Lantana is most obviously about the stresses of monogamous marriage in contemporary Australia. But, more subtly, the film offers two metaphoric insights into Australia's stressed multiculturalism project.
First, Lantana counterposes the exhaustion and nihilistic despair of three different kinds of faltering marriages among well-off Australian couples with the intense loyalty and moral strength of a non-English speaking background migrant marriage.
Nik (Vince Colosimo) and Paula (Daniella Farinacci) play a working-class couple who could well be of Mediterranean or Middle Eastern origin. They are certainly “of Middle Eastern appearance”, though neither their ethnicity nor religious background is revealed.
In exploring contrasting styles of marriage, Lantana touches on disturbing questions about a middle-class Australian society increasingly disconnected from its traditional family values and institutions, and perhaps becoming less committed to the untidy and expensive business of child-rearing.
The second metaphoric dimension of Lantana relates to Australian fears of the foreigner.
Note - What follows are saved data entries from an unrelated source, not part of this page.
-- ==== Sys2Proof/Certificates/Slice0/Obligations.lean ====
section
/-! DEFINITION. What is claimed of the model. Each docstring names the rule of spec/ that the statement formalises. The
next state of a result statement is written out whole: every field that it does not name is unchanged, which is the
instruction's frame. The block has no memory (R51), so there is none to frame. A statement over all states holds for
every `DEFAULT_PATTERN` and, where it does not say otherwise, for every `T_RELEASE`. -/

open Sys2Proof Sys2Proof.Machine

/-! ## Reset, decoding, the step -/

/-- R27, R32, R35, R211: right after reset the entry point is BOOT_LOAD, the context is boot, the global enable is
closed and the history is empty; `T_RELEASE` is none (R6). -/
def Obligations.ResetEntersBootMasked : Prop :=
  State.reset.seq = 0x0#4 ∧ contextOf State.reset.seq = some .boot ∧ State.reset.gie = false ∧
  State.reset.trace = [] ∧ State.reset.params.tRelease = none

/-- R71: the thirteen codes, each with the operation of its row. -/
def Obligations.ThirteenCodesDecode : Prop :=
  decode (.seq4 0x0#4) = .ok .bootLoad ∧ decode (.seq4 0x1#4) = .ok .cfgEdge ∧
  decode (.seq4 0x2#4) = .ok .cfgClr ∧ decode (.seq4 0x3#4) = .ok .cfgEn ∧
  decode (.seq4 0x4#4) = .ok .idle ∧ decode (.seq4 0x5#4) = .ok .dispatch ∧
  decode (.seq4 0x6#4) = .ok .scanDrive ∧ decode (.seq4 0x7#4) = .ok .scanSample ∧
  decode (.seq4 0x8#4) = .ok .restore ∧ decode (.seq4 0x9#4) = .ok .awaitRelease ∧
  decode (.seq4 0xA#4) = .ok .rotCall ∧ decode (.seq4 0xB#4) = .ok .clrAll ∧
  decode (.seq4 0xC#4) = .ok .ret

/-- R72: the four event words. -/
def Obligations.FourEventWordsDecode : Prop :=
  decode (.evt2 0b00#2) = .ok (.fall .buttonArray) ∧ decode (.evt2 0b01#2) = .ok (.fall .encoderA) ∧
  decode (.evt2 0b10#2) = .ok (.rise .buttonArray) ∧ decode (.evt2 0b11#2) = .ok (.rise .encoderA)

/-- Decode and encode agree, both ways, for every instruction and every word (R70 to R72, R79, R80): a word decodes
exactly when it is well formed, and the table's numbering of the words finds every instruction. -/
def Obligations.DecodeEncodeRoundTrip : Prop :=
  (∀ i : Instr, decode (encode i) = .ok i ∧ decodeTableWord i.row.width (encode i).toNat = some i) ∧
  (∀ (w : CodeWord) (i : Instr), decode w = .ok i → encode i = w) ∧
  (∀ w : CodeWord, w.wf = true ↔ ∃ i, decode w = .ok i)

/-- A step runs the decoded instruction: on the sequencer's turn the one that `SEQ` selects (R79), on the environment's
the one its word names (R72), at the state whose turn is used up and which is otherwise the same. The turns, and the
sequencer having every turn that the agenda does not name, are the model's choice (assumption 3). -/
def Obligations.StepRunsDecodedInstruction : Prop :=
  (∀ (s : State) (i : Instr), s.agenda = [] → decode (.seq4 s.seq) = .ok i → step s = exec i s) ∧
  (∀ (s : State) (i : Instr) (rest : List Turn), s.agenda = .sequencer :: rest → decode (.seq4 s.seq) = .ok i →
    step s = exec i { s with agenda := rest }) ∧
  (∀ (s : State) (w : BitVec 2) (i : Instr) (rest : List Turn), s.agenda = .environment w :: rest →
    decode (.evt2 w) = .ok i → step s = exec i { s with agenda := rest })

/-- Placing an instruction's word makes the next step run that instruction (assumption 3): a `SEQ4` code becomes the
content of `SEQ`, an `EVT2` word the environment's turn, and nothing else changes. -/
def Obligations.PlacedWordRunsNext : Prop :=
  ∀ (s : State) (i : Instr), step (s.withFetchWord i.row.width (encode i).toNat) =
    exec i (if i.isSequencer then { s with seq := BitVec.ofNat 4 (encode i).toNat } else s)

/-- R80, R196, R79: the reserved codes select no operation: a sequencer step there is the fault that carries the code, there
is no other fault and no refusal, and no operation and no RESET writes a reserved code. That every other step answers, and
that an IDLE whose step is not enabled (R13) leaves `SEQ`, is the model's choice (assumption 4). -/
def Obligations.ReservedCodesFaultAndAreNeverWritten : Prop :=
  (∀ (s : State) (c : BitVec 4), step s = .fault (.reservedSeq c) ↔ s.turn = .sequencer ∧ 0xD ≤ s.seq.toNat ∧ c = s.seq) ∧
  (∀ (s : State) (r : Refusal), step s ≠ .refused r) ∧
  (∀ (s t : State) (i : Instr), i.isSequencer = true → i ≠ .idle → exec i s = .next t → t.seq.toNat ≤ 0xC) ∧
  (∀ s t : State, exec .idle s = .next t → t.seq = 0x5#4 ∨ t.seq = s.seq) ∧
  (∀ s t : State, s.turn = .reset → step s = .next t → t.seq = 0x0#4) ∧
  (∀ s t : State, s.seq.toNat ≤ 0xC → step s = .next t → t.seq.toNat ≤ 0xC)

/-- R194: no operation and no event raises an exception. That each answers a next state even where its step is not enabled
(a held IDLE, a RISE of a high line, a FALL of a low one), which R13 says does not happen, is the model's choice
(assumption 4). -/
def Obligations.EveryInstructionAnswersNext : Prop :=
  ∀ (i : Instr) (s : State), ∃ t, exec i s = .next t

/-- A turn whose step is not enabled leaves the state as it is but for the turn itself. R13 says that such a step
does not happen; that the model still answers a next state for it is its own choice (assumption 4). -/
def Obligations.DisabledTurnHolds : Prop :=
  ∀ s : State, turnEnabled s s.turn = false → step s = .next { s with agenda := s.agenda.tail }

/-! ## Boot -/

/-- R90. -/
def Obligations.BootLoadLoadsAndSendsPattern : Prop :=
  decode (.seq4 0x0#4) = .ok .bootLoad ∧
  ∀ s : State, exec .bootLoad s = .next { s with
    out := s.params.defaultPattern
    srvis := s.params.defaultPattern
    trace := s.trace ++ [.srWrite s.params.defaultPattern]
    seq := 0x1#4 }

/-- R91. That `PEND` stays over the change of sense, which R91 does not define, is the model's choice (assumption 13). -/
def Obligations.CfgEdgeSelectsRising : Prop :=
  decode (.seq4 0x1#4) = .ok .cfgEdge ∧
  ∀ s : State, exec .cfgEdge s = .next { s with edge := 0b00#2, seq := 0x2#4 }

/-- R92. -/
def Obligations.CfgClrClearsStaleFlags : Prop :=
  decode (.seq4 0x2#4) = .ok .cfgClr ∧
  ∀ s : State, exec .cfgClr s =
    .next { s with pend := 0b00#2, trace := s.trace ++ [.pendClearAll], seq := 0x3#4 }

/-- R93. -/
def Obligations.CfgEnEnablesInterrupts : Prop :=
  decode (.seq4 0x3#4) = .ok .cfgEn ∧
  ∀ s : State, exec .cfgEn s = .next { s with ie := 0b11#2, gie := true, seq := 0x4#4 }

/-! ## Dispatch -/

/-- R100: when `GIE = 1` and some line is enabled and pending, IDLE takes the interrupt, and only then is its step
enabled. Nothing is saved and no flag is cleared. -/
def Obligations.IdleTakesInterrupt : Prop :=
  decode (.seq4 0x4#4) = .ok .idle ∧
  (∀ s : State, s.seq = 0x4#4 →
    (turnEnabled s .sequencer = true ↔
      s.gie = true ∧ ∃ l : Line, s.ie.getLsbD l.index = true ∧ s.pend.getLsbD l.index = true)) ∧
  ∀ (s : State) (l : Line), s.gie = true → s.ie.getLsbD l.index = true → s.pend.getLsbD l.index = true →
    exec .idle s = .next { s with gie := false, trace := s.trace ++ [.enter], seq := 0x5#4 }

/-- R101: BUTTON_ARRAY first, ENCODER_A only without it, and with no flag set straight to the clear-all. -/
def Obligations.DispatchServicesOneLine : Prop :=
  decode (.seq4 0x5#4) = .ok .dispatch ∧
  (∀ s : State, s.pend.getLsbD 0 = true → exec .dispatch s = .next { s with
    pend := s.pend &&& 0b10#2
    trace := s.trace ++ [.pendClear .buttonArray]
    idx := 0#2
    any := false
    seq := 0x6#4 }) ∧
  (∀ s : State, s.pend.getLsbD 0 = false → s.pend.getLsbD 1 = true → exec .dispatch s = .next { s with
    pend := s.pend &&& 0b01#2
    trace := s.trace ++ [.pendClear .encoderA]
    seq := 0xA#4 }) ∧
  (∀ s : State, s.pend.getLsbD 0 = false → s.pend.getLsbD 1 = false →
    exec .dispatch s = .next { s with seq := 0xB#4 })

/-- R103. -/
def Obligations.RotCallInvokesHandlerOnce : Prop :=
  decode (.seq4 0xA#4) = .ok .rotCall ∧
  ∀ s : State, exec .rotCall s = .next { s with trace := s.trace ++ [.rotInvoke], seq := 0xB#4 }

/-- R104: the clear does not depend on the line serviced, on `ANY` or on the levels. -/
def Obligations.ClrAllClearsEveryFlag : Prop :=
  decode (.seq4 0xB#4) = .ok .clrAll ∧
  ∀ s : State, exec .clrAll s =
    .next { s with pend := 0b00#2, trace := s.trace ++ [.pendClearAll], seq := 0xC#4 }

/-- R106. -/
def Obligations.ReturnReopensInterrupts : Prop :=
  decode (.seq4 0xC#4) = .ok .ret ∧
  ∀ s : State, exec .ret s = .next { s with gie := true, trace := s.trace ++ [.ret], seq := 0x4#4 }

/-! ## Scan and wait -/

/-- R116: one select bit over the preserved LED bits, the transient pattern of R73, loaded and sent. -/
def Obligations.ScanDriveAssertsOneSelectBit : Prop :=
  decode (.seq4 0x6#4) = .ok .scanDrive ∧
  (∀ s : State, exec .scanDrive s = .next { s with
    out := (s.out &&& 0x0F#8) ||| (0x10#8 <<< s.idx.toNat)
    srvis := (s.out &&& 0x0F#8) ||| (0x10#8 <<< s.idx.toNat)
    trace := s.trace ++ [.srWrite ((s.out &&& 0x0F#8) ||| (0x10#8 <<< s.idx.toNat))]
    seq := 0x7#4 }) ∧
  ∀ (p : BitVec 8) (i : BitVec 2) (k : Nat), k < 8 → ((p &&& 0x0F#8) ||| (0x10#8 <<< i.toNat)).getLsbD k =
    if k < 4 then p.getLsbD k else decide (k = 4 + i.toNat)

/-- R118: the level is that of the step, the report precedes the next position, and the last position keeps `IDX`. -/
def Obligations.ScanSampleRecordsAndReports : Prop :=
  decode (.seq4 0x7#4) = .ok .scanSample ∧
  ∀ s : State, exec .scanSample s = .next { s with
    any := s.any || s.lvl.getLsbD 0
    trace := s.trace ++ [.sample s.idx (s.lvl.getLsbD 0)] ++
      (if s.lvl.getLsbD 0 then [.buttonReport s.idx] else [])
    idx := if s.idx = 3#2 then s.idx else s.idx + 1#2
    seq := if s.idx = 3#2 then 0x8#4 else 0x6#4 }

/-- R120: the select bits are cleared and the pattern sent on both branches; `WAITCNT` is cleared where it exists. -/
def Obligations.RestoreClearsSelectBits : Prop :=
  decode (.seq4 0x8#4) = .ok .restore ∧
  ∀ s : State, exec .restore s = .next { s with
    out := s.out &&& 0x0F#8
    srvis := s.out &&& 0x0F#8
    trace := s.trace ++ [.srWrite (s.out &&& 0x0F#8)]
    waitcnt := if s.params.tRelease = none then s.waitcnt else 0
    seq := if s.any then 0x9#4 else 0xB#4 }

/-- R130: with `T_RELEASE = none` a step is one poll, and the first de-asserted one leaves the wait (R133). -/
def Obligations.AwaitReleasePollsUntilLow : Prop :=
  decode (.seq4 0x9#4) = .ok .awaitRelease ∧
  ∀ s : State, s.params.tRelease = none → exec .awaitRelease s = .next { s with
    trace := s.trace ++ [.poll (s.lvl.getLsbD 0)]
    seq := if s.lvl.getLsbD 0 then 0x9#4 else 0xB#4 }

/-- R132: with `T_RELEASE = n` an asserted poll counts, and at `WAITCNT = n` it ends the wait by the timeout. -/
def Obligations.AwaitReleaseBoundedVariant : Prop :=
  ∀ (s : State) (n : Nat), s.params.tRelease = some n →
    (s.lvl.getLsbD 0 = false → exec .awaitRelease s = .next { s with
      trace := s.trace ++ [.poll false], seq := 0xB#4 }) ∧
    (s.lvl.getLsbD 0 = true → s.waitcnt = n → exec .awaitRelease s = .next { s with
      trace := s.trace ++ [.poll true, .releaseTimeout], seq := 0xB#4 }) ∧
    (s.lvl.getLsbD 0 = true → s.waitcnt ≠ n → exec .awaitRelease s = .next { s with
      trace := s.trace ++ [.poll true], waitcnt := s.waitcnt + 1, seq := 0x9#4 })

/-! ## Environment and RESET -/

/-- R140: a RISE of a low line with rising sense raises the level and sets the flag, whatever the enables and `SEQ`
hold; it is enabled exactly when the line is low. -/
def Obligations.RiseSetsLevelAndFlag : Prop :=
  decode (.evt2 0b10#2) = .ok (.rise .buttonArray) ∧ decode (.evt2 0b11#2) = .ok (.rise .encoderA) ∧
  (∀ s : State, turnEnabled s (.environment 0b10#2) = !s.lvl.getLsbD 0) ∧
  (∀ s : State, turnEnabled s (.environment 0b11#2) = !s.lvl.getLsbD 1) ∧
  (∀ s : State, s.lvl.getLsbD 0 = false → s.edge.getLsbD 0 = false →
    exec (.rise .buttonArray) s = .next { s with lvl := s.lvl ||| 0b01#2, pend := s.pend ||| 0b01#2 }) ∧
  (∀ s : State, s.lvl.getLsbD 1 = false → s.edge.getLsbD 1 = false →
    exec (.rise .encoderA) s = .next { s with lvl := s.lvl ||| 0b10#2, pend := s.pend ||| 0b10#2 })

/-- R141, which the spec derives from R140 and R31: a FALL of a high line with rising sense lowers the level alone. -/
def Obligations.FallLowersLevelOnly : Prop :=
  decode (.evt2 0b00#2) = .ok (.fall .buttonArray) ∧ decode (.evt2 0b01#2) = .ok (.fall .encoderA) ∧
  (∀ s : State, turnEnabled s (.environment 0b00#2) = s.lvl.getLsbD 0) ∧
  (∀ s : State, turnEnabled s (.environment 0b01#2) = s.lvl.getLsbD 1) ∧
  (∀ s : State, s.lvl.getLsbD 0 = true → s.edge.getLsbD 0 = false →
    exec (.fall .buttonArray) s = .next { s with lvl := s.lvl &&& 0b10#2 }) ∧
  (∀ s : State, s.lvl.getLsbD 1 = true → s.edge.getLsbD 1 = false →
    exec (.fall .encoderA) s = .next { s with lvl := s.lvl &&& 0b01#2 })

/-- R142: while the sense of a line is not RISING, either event changes the level and leaves the line's flag at a free
value; that it is drawn from `Config.edgePend` and that the other line's flag stays is the model's choice
(assumption 6). -/
def Obligations.NonRisingSenseLeavesFlagFree : Prop :=
  ∀ (s : State) (l : Line), s.edge.getLsbD l.index = true →
    (s.lvl.getLsbD l.index = false → exec (.rise l) s = .next { s with
      lvl := s.lvl ||| lineMask l
      pend := if Config.edgePend s.draws then s.pend ||| lineMask l else s.pend &&& ~~~lineMask l
      draws := s.draws + 1 }) ∧
    (s.lvl.getLsbD l.index = true → exec (.fall l) s = .next { s with
      lvl := s.lvl &&& ~~~lineMask l
      pend := if Config.edgePend s.draws then s.pend ||| lineMask l else s.pend &&& ~~~lineMask l
      draws := s.draws + 1 })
At a certain point, Nik, the unemployed truckie, in his grimy singlet, transmutes from a cute Mediterranean guy into something potentially far more sinister.
Similarly, at a certain point Latin dancing ceases to be a harmless recreational pursuit for jaded couples: it becomes a sexually dangerous, high-risk activity, bringing in its train adultery and possible death.
Lantana makes subtle use of several metaphors.
Leon (Anthony LaPaglia) is a familiar Sydney type, a beefy working-class cop who, having risen through the ranks, has an affluent inner-city lifestyle. He runs the hilly local streets, trying to ward off a heart attack waiting to happen. Leon is angry and aggressive. He wonders what his life is all about. He takes little joy in his family. His policing style is crude and intimidatory, though it clearly gets results. At the same time, he is trying to find his “inner man” and wondering what happened to the traditional Australia that he grew up in. (Many Australian men will recognise aspects of Leon in themselves; he is an unnervingly sympathetic character.)
The emotional life of Leon's wife, Sonja (Kerry Armstrong), is equally out of sync. Their marriage is tired and dispirited. One of their teenage sons has a drug problem and they cannot agree on how to deal with it. Like her husband, Sonja is looking for a new stimulus. She tries to find it -- with a bored Leon in tow -- in a Latin dancing class. She hopes it will be sexy but safe.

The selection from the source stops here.